Tuesday, April 29, 2014

High times: The Last Pirate: A Father, His Son and the Golden Age of Marijuana

9780385533461
Doubleday, 2014
249 pp

hardcover


In many ways, the era of piracy and the era of pot are an uncanny match. Both the pirates and the marijuana smugglers cursed and cussed, sang bawdy songs, gambled, whored, profaned the holy days, gave in to lust, reveled in uncleanliness, and were greedy for life, liberty and merriment, which they gulped down to the last.
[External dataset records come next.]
-- ==== Sys2Proof/Machine/Matrix.lean ====
section
/-! DEFINITION. Matrix: the matrix engine, its accumulators, quads and batches (spec/11). -/

namespace Sys2Proof.Machine

/-! ## The step (R228, R229, R232, R76) -/

/-- An element as a step reads it: a float value or an integer. -/
inductive MVal where
  | flt (x : FVal)
  | int (x : Int)
  deriving DecidableEq, Repr

/-- Does the operand type make a float step? -/
def matFloat (t : Ty) : Bool := t != .n8 && t != .i8

/-- The elements of one row of A or column of B: 32 bytes, with its scale word and byte select (R228, R232). -/
def matElems (t : Ty) (raw scale bsel : Nat) : List MVal :=
  let byte (k : Nat) : Nat := raw / 256 ^ k % 256
  match t with
  | .n8 => (List.range 32).map fun k => .int (byte k : Nat)
  | .i8 => (List.range 32).map fun k => .int (sextI 8 (byte k))
  | .bf16 | .f16 => (List.range 16).map fun k => .flt ((fmtOf t).dec false (raw / 65536 ^ k % 65536))
  | .e2m1b => (List.range 64).map fun k =>
      let sel := if bsel == 1 then 0 else if bsel == 2 then 1 else k / 32
      .flt (e2m1Val (raw / 16 ^ k % 16) (scale / 2 ^ (16 * sel) % 256) (scale / 2 ^ (16 * sel + 8) % 256))
  | _ => (List.range 32).map fun k => .flt ((fmtOf t).dec false (byte k))

/-- One element of C after a step: the exact sum of the products added with one rounding, or modulo 2^32. -/
def matCell (isFloat : Bool) (c : W32) (row col : List MVal) : W32 :=
  if isFloat then
    let val (x : MVal) : FVal := match x with | .flt v => v | .int _ => .nan
    BitVec.ofNat 32
      (Fmt.f32.dot .rne false false ((row.zip col).map fun p => (val p.1, val p.2)) [Fmt.f32.dec false c.toNat]).1
  else
    let val (x : MVal) : Int := match x with | .int v => v | .flt _ => 0
    BitVec.ofNat 32 (wrapN 32 ((row.zip col).foldl (fun a p => a + val p.1 * val p.2) (c.toNat : Int)))

/-- A tile's element i, j. -/
def Acc.elem (a : Acc) (tile i j : Nat) : W32 := (a.tiles.getD [] tile).getD 0 (32 * i + j)

/-- Write elements of a tile. -/
def Acc.putElems (a : Acc) (tile : Nat) (es : List (Nat × W32)) : Acc :=
  { a with tiles := a.tiles.setD [] tile (es.foldl (fun m e => m.setD 0 e.1 e.2) (a.tiles.getD [] tile)) }

/-- A step over 32 rows and 32 columns. -/
def Acc.step (a : Acc) (tile : Nat) (isFloat : Bool) (rows cols : List (List MVal)) : Acc :=
  a.putElems tile ((rows.zipIdx).flatMap fun r => (cols.zipIdx).map fun c =>
    (32 * r.2 + c.2, matCell isFloat (a.elem tile r.2 c.2) r.1 c.1))

/-! ## Operand checks (R231, R233, R236) -/

/-- A trap of the instruction as a whole. -/
def Here.wholeTrap (h : Here) (c : Cause) (d info addr : Nat) : RecInfo :=
  { cause := c, detail := d, lanes := h.f.mask.toNat, info := info, addr := addr }

/-- Offset and stride of a scratchpad operand. -/
def matOpnd (x : W64) : Nat × Nat := (x.toNat % 2 ^ 32, x.toNat / 2 ^ 32)

/-- The alignment check of an offset and a stride. -/
def Here.matAlign (h : Here) (al : Nat) (o : Nat × Nat) : Option RecInfo :=
  if o.1 % al != 0 || o.2 % al != 0 then some (h.wholeTrap .align 0 0 o.1) else none
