/-- FOUT records the colour of each active lane. -/
def execFout (w : EngW) (s : State) : Host.Outcome State Fault Refusal :=
  runSlot (.fout w) (fun h s =>
    let act := h.active w.g w.gn
    if act == 0 then .done s
    else if !h.t.fragTeam then .trap { cause := .prot, lanes := act.toNat, info := 4 }
    else
      let r := match w.a with | .v r => r.val | _ => 0
      .done (s.modGroup h.gid fun g =>
        { g with colour := (lanesOf act).foldl (fun m l => m.set l ((List.range 4).map fun i => h.vreg (r + i) l)) g.colour })) s

/-! ## The engine's own accesses (R369) -/

/-- A session of the engine: the state it has reached, the submission, and the address at which it must wait. -/
structure Ras where
  s : State
  b : Submission
  park : Option Nat := none

/-- The access is not made: the first such address is kept. -/
def Ras.bad (r : Ras) (va : Nat) : Ras := { r with b := { r.b with bad := r.b.bad.or (some va) } }

/-- Check an access: false when it is not made. Poisoned data, read or written over in part, stop the issuing group (spec/26 R417)
and count as unreadable. -/
def Ras.access (r : Ras) (va n : Nat) (k : AccKind) : Bool × Ras :=
  if r.park.isSome then (false, r) else
  if 2 ^ 56 < va + n || meetsAperture va n then (false, r.bad va) else
  match r.s.ctxs.get? r.b.ctx with
  | none => (false, r.bad va)
  | some cx =>
    let one (a : Nat) : Option (Bool × Nat) := match r.s.xl devAgent cx a k with
      | .ok _ _ => none
      | .fault _ _ => some (!r.b.skips.contains (a / 2 ^ 18), a)
      | .prot _ => some (false, a)
    match [va, va + n - 1].findSome? one with
    | some (true, a) => (false, { r with park := some a })
    | some (false, _) => (false, r.bad va)
    | none =>
      if (if k == .read then r.s.vPoison devAgent cx va n k else r.s.vPartPoison devAgent cx va n) then
        (false, { r.bad va with s := r.s.freezeGroup r.b.group 8 ((r.s.poisonAt devAgent cx va n k).getD 0) })
      else (true, r)

def Ras.read (r : Ras) (va n : Nat) : Option Nat × Ras :=
  match r.access va n .read, r.s.ctxs.get? r.b.ctx with
  | (true, r), some cx =>
    let s := r.s.touch devAgent cx va false
    (some (s.vread devAgent cx va n), { r with s := s })
  | (_, r), _ => (none, r)

def Ras.write (r : Ras) (va n x : Nat) : Ras :=
  match r.access va n .write, r.s.ctxs.get? r.b.ctx with
  | (true, r), some cx => { r with s := r.s.vwrite devAgent cx va n x }
  | (_, r), _ => r

/-! ## Coverage (R363) -/

/-- A covered centre. -/
structure Cover where
  x : Nat
  y : Nat
  b1 : Rat
  b2 : Rat
  z : Rat
  deriving DecidableEq, Repr

/-- The covered centres of a triangle among the given columns and rows, in row-major order. -/
def cover (p : List Rat) (x0 nx y0 ny : Nat) : List Cover :=
  let g (i : Nat) : Rat := p.getD i 0
  let (ax, ay, az, bx, by', bz, cx, cy, cz) := (g 0, g 1, g 2, g 3, g 4, g 5, g 6, g 7, g 8)
  let area := (bx - ax) * (cy - ay) - (by' - ay) * (cx - ax)
  if area == 0 then [] else
  -- derivatives of the weights: a left edge has a positive one in x; a top edge none in x and a positive one in y
  let d1 : Rat × Rat := ((cy - ay) / area, -(cx - ax) / area)
  let d2 : Rat × Rat := (-(by' - ay) / area, (bx - ax) / area)
  let d0 : Rat × Rat := (-d1.1 - d2.1, -d1.2 - d2.2)
  let own (d : Rat × Rat) : Bool := 0 < d.1 || (d.1 == 0 && 0 < d.2)
  -- strictly inside, or on an edge that is a top or a left one
  let isIn (bs : List (Rat × Rat × Rat)) : Bool :=
    bs.all (fun e => decide (0 ≤ e.1)) && (bs.all (fun e => decide (0 < e.1)) || bs.any fun e => e.1 == 0 && own e.2)
  (List.range (nx * ny)).filterMap fun i =>
    let (x, y) := (x0 + i % nx, y0 + i / nx)
    let px : Rat := (x : Rat) + 1 / 2
    let py : Rat := (y : Rat) + 1 / 2
    let b1 := (px - ax) * d1.1 + (py - ay) * d1.2
    let b2 := (px - ax) * d2.1 + (py - ay) * d2.2
    let b0 := 1 - b1 - b2
    if isIn [(b0, d0), (b1, d1), (b2, d2)] then some { x := x, y := y, b1 := b1, b2 := b2, z := b0 * az + b1 * bz + b2 * cz }
    else none
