-- ==== Sys2Proof/Machine/Reliab.lean ====
section
/-! DEFINITION. Reliab: the Shepherd's decisions, scrubs and page retirement, energy, sleep, boot and attestation (spec/26). -/

namespace Sys2Proof.Machine

/-! ## The Shepherd (R419, R426) -/

/-- Withdraw a fragment's waits, of whichever kind: the instruction that waits issues anew, or not at all. -/
def State.unwait (s : State) (tid gid fid : Nat) : State :=
  let s := s.withdraw fid
  let s := match s.accs.get? tid with
    | some a => if a.waiters.contains fid then s.putAcc tid { a with waiters := a.waiters.filter (· != fid) } else s
    | none => s
  s.modTeam tid fun t => { t with claims := t.claims.filter fun c => c.1 != gid }

/-- Restart a group at RGNPC: outstanding loads and latches are discarded, the signature starts again, and the group goes on at
the RGN's own slot, wherever its fragment stopped. RGNPC and the signature are written, which heals their words. -/
def State.restart (s : State) (gid : Nat) : State :=
  match s.groups.get? gid with
  | none => s
  | some g =>
    let p := g.rgnpc.toNat
    let s := (s.fragsOf gid).foldl (fun s k => s.unwait g.team gid k) s
    let s := s.modGroup gid fun g =>
      { g with pend := g.pend.filterE fun _ p => !p.load, frozen := false, badR := g.badR.filter fun r => match r with | .sig _ => false | _ => true }
    (s.fragsOf gid).foldl (fun s k => s.modFrag k fun f =>
      { ({ f with stopAt := false } : Frag).leave (BitVec.ofNat 56 (p / 64 * 64)) (Fin.ofNat 5 (p % 8)) with
        sig := 0xFFFFFFFF, ticket := none }) s

/-- Cores stay frozen while a group that raised an event on them waits for its decision. The other groups of cores that thaw go on at
their stopping slots: each decision is logged and raises MSI-X vector 1 (R427). -/
def State.thaw (s : State) (gid : Nat) (e : ErrEvent) : State :=
  let hot := (s.groups.filter fun e => e.2.frozen).flatMap fun e =>
    match s.teams.get? e.2.team with
    | some t => s.freezeCores t
    | none => []
  let freed := (s.cores.filter fun c => c.2.frozen && !hot.contains c.1).map (·.1)
  let s := { s with cores := s.cores.mapV fun k c => { c with frozen := c.frozen && hot.contains k } }
  ((freed.flatMap s.teamsOn).flatMap s.liveGroups).foldl (fun s g =>
    match (s.fragsOf g).findSome? s.hereOf with
    | some h => if g == gid then s else (s.logEvent e.kind e.array 1 e.pa (s.errWho h) false).raiseMsix h.cx.fn 1
    | none => s) s

/-- Did the group stop at a poisoned Fold object (R417)? -/
def State.foldPoisoned (s : State) (h : Here) : Bool :=
  match (s.parkedAt h.fid).bind Instr.engRow with
  | some (sg, w) => 0xD4 ≤ sg.op && sg.op ≤ 0xDA && inAperture (h.srcS w.a).toNat &&
      ((s.objs.get? (objKey (h.srcS w.a).toNat)).map Obj.poisoned).getD false
  | none => false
The Last Pirate is a wonderful book, very entertaining but at the same time very serious. It charts both the rise and fall of a man whose career generated millions but whose addictions ultimately left him living under a bridge in Miami.  It also examines how the author's life was affected by The Old Man's highs and lows, leaving him without a dad throughout his childhood.


When the author, "Little Tony" Doukoupil  was six,  "The Old Man" walked out on his family.  In the author's first  six years, Big Tony may not have qualified as father of the year (leaving his kid alone in a Disney hotel, doing heroin while his son had a bout of serious croup), but all the same, Little Tony adored his dad. Before Big Tony left, the family lived off the proceeds of Big Tony's wide-ranging, and very profitable dope-smuggling enterprise, which lasted more or less over a 20-year span of time. His crew consisted of a very small group of trusted friends, but their cleverness & caution fed the big machine of sellers and users in the U.S. After Big Tony's departure, the money started to dwindle, and when needed most, Big Tony was in such a cocaine and heroin-addled state that he couldn't remember where he'd buried the coolers of cash he'd stashed from New England to New Mexico.  It was a big step down in the author's life -- going from one of the top private schools in Miami to becoming the poor kid was only part of how his father's absence affected his childhood.   The author grew up from age six on without his dad, who in his mind's eye would become an  outlaw and a pirate, engaging in the same sorts of renegade activities as pirates and smugglers of earlier times. Just recently, though,  Tony Dokoupil the younger became a dad, and haunted by his absent father,  set out to find out what he could about him. According to the author, it was his first Father's Day card that made him "terrified of the genes I carry and the man I may become." It also prompted him to discover his father's story so as to find some loophole in the account of his "father's rise and fall,"  something that would tell him that genetics aren't everything.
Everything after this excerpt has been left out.